▸ Exercise instructions
Your output should be the line with "else if x.isProtected" followed by every remaining line of the entries, reproduced exactly.

▸ Listed entries

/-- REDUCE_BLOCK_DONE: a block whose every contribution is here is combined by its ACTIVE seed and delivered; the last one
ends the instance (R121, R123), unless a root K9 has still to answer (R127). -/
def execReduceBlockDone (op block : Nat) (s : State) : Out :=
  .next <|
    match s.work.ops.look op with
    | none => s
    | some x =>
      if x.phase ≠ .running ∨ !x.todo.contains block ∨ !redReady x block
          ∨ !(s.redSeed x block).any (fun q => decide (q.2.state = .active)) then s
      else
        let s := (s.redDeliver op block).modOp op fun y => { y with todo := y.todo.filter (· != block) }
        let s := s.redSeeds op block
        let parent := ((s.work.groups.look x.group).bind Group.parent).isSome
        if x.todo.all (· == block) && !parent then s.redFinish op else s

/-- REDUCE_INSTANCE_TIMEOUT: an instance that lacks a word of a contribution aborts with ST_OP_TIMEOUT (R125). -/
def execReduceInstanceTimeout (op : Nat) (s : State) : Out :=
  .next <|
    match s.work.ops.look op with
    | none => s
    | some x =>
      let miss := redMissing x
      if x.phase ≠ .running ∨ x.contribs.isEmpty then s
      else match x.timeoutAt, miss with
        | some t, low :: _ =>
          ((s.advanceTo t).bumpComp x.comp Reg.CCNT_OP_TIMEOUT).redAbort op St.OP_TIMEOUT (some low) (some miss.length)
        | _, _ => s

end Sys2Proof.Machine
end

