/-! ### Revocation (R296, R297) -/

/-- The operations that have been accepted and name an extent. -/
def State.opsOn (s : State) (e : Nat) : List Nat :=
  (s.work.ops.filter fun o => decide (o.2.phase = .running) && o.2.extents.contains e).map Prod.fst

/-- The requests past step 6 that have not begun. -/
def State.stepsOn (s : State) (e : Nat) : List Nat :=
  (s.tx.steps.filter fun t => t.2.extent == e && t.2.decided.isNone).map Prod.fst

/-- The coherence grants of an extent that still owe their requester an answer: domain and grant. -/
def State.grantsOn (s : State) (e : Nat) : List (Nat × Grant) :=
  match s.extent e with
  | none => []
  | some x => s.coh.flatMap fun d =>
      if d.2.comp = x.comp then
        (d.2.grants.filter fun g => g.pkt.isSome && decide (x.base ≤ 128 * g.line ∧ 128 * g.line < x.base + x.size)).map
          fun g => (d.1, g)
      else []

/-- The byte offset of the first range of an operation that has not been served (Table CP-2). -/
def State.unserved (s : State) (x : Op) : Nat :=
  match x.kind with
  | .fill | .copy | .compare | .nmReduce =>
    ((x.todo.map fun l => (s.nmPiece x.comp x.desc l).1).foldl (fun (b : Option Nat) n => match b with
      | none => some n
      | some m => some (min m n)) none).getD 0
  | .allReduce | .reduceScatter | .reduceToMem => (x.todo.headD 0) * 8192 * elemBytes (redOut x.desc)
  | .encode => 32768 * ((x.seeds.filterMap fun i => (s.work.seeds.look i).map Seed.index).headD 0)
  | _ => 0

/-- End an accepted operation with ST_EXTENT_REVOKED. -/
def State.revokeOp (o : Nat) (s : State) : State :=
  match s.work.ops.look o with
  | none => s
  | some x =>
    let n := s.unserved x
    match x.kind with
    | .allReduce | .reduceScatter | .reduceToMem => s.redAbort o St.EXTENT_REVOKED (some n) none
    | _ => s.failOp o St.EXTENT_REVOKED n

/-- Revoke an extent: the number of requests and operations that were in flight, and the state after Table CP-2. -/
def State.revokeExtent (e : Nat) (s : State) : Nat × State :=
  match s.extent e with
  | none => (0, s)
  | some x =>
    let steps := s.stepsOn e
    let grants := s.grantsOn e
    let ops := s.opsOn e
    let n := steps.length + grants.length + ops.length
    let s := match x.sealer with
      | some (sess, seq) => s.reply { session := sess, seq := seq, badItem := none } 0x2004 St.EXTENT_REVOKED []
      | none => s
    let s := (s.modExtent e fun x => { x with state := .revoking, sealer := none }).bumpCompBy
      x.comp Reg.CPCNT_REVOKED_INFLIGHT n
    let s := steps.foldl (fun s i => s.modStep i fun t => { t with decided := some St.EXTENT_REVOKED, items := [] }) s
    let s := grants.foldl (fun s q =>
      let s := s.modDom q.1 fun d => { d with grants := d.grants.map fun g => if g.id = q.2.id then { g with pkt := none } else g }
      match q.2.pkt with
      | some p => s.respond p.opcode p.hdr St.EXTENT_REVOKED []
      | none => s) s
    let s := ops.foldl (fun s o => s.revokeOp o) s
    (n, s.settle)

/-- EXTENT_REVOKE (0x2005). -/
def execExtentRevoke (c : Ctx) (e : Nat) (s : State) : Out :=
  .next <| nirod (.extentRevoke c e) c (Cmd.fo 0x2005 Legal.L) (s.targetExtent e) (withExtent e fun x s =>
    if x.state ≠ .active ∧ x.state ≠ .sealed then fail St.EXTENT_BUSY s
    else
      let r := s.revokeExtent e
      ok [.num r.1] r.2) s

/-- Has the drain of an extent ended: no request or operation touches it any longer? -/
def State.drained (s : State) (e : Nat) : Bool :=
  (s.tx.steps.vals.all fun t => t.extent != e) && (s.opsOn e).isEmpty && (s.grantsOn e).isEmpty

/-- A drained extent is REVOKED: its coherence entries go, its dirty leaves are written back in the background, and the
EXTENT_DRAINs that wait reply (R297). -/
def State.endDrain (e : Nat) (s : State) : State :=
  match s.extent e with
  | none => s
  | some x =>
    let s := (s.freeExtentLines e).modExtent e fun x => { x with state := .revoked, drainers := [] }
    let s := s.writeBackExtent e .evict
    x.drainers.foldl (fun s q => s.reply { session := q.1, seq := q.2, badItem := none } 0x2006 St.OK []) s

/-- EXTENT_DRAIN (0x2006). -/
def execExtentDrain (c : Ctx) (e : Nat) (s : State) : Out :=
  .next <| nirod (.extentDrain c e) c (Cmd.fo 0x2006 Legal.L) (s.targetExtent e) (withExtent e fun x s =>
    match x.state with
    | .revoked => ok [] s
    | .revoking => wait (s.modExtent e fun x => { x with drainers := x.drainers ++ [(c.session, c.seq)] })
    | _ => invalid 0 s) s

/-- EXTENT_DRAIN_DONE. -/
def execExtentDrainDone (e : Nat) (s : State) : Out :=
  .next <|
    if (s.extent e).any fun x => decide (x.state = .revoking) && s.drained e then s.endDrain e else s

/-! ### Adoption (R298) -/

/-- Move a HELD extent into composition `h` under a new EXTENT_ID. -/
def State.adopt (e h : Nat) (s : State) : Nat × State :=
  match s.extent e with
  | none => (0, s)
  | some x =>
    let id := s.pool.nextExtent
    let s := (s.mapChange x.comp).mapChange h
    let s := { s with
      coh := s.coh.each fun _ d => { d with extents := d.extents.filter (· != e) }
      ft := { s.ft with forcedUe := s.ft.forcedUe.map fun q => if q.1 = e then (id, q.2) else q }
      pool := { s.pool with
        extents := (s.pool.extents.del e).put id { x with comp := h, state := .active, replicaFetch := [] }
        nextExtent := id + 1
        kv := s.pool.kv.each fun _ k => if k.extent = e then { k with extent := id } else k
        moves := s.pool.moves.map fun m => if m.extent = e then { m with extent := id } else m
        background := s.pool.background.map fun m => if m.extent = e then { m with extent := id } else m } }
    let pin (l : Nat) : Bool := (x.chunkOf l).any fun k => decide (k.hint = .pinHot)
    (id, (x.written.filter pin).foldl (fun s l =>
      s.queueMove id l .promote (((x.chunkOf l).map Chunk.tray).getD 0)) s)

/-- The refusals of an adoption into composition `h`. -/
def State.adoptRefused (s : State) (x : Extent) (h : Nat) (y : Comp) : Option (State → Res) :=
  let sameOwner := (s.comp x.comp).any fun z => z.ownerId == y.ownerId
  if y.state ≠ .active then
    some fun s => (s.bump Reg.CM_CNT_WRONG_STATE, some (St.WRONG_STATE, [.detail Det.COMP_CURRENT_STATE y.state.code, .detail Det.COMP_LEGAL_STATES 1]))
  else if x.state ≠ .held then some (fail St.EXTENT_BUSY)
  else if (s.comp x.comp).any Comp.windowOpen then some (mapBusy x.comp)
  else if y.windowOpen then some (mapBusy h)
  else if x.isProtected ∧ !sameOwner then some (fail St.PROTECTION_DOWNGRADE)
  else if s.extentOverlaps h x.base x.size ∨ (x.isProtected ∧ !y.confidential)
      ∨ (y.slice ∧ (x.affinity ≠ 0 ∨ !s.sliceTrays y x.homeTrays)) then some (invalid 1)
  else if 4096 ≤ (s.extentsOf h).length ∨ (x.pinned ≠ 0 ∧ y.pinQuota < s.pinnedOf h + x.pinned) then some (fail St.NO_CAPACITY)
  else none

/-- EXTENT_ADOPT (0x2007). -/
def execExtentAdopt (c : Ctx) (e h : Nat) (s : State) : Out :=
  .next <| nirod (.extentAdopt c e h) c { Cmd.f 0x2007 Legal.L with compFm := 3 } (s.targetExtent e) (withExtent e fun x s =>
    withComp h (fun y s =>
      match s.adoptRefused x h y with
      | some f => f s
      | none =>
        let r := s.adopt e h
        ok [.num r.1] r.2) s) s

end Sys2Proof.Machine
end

▸ Response for this exercise
  else if x.isProtected ∧ !sameOwner then some (fail St.PROTECTION_DOWNGRADE)
  else if s.extentOverlaps h x.base x.size ∨ (x.isProtected ∧ !y.confidential)
      ∨ (y.slice ∧ (x.affinity ≠ 0 ∨ !s.sliceTrays y x.homeTrays)) then some (invalid 1)
  else if 4096 ≤ (s.extentsOf h).length ∨ (x.pinned ≠ 0 ∧ y.pinQuota < s.pinnedOf h + x.pinned) then some (fail St.NO_CAPACITY)
  else none

/-- EXTENT_ADOPT (0x2007). -/
def execExtentAdopt (c : Ctx) (e h : Nat) (s : State) : Out :=
  .next <| nirod (.extentAdopt c e h) c { Cmd.f 0x2007 Legal.L with compFm := 3 } (s.targetExtent e) (withExtent e fun x s =>
    withComp h (fun y s =>
      match s.adoptRefused x h y with
      | some f => f s
      | none =>
        let r := s.adopt e h
        ok [.num r.1] r.2) s) s

end Sys2Proof.Machine
end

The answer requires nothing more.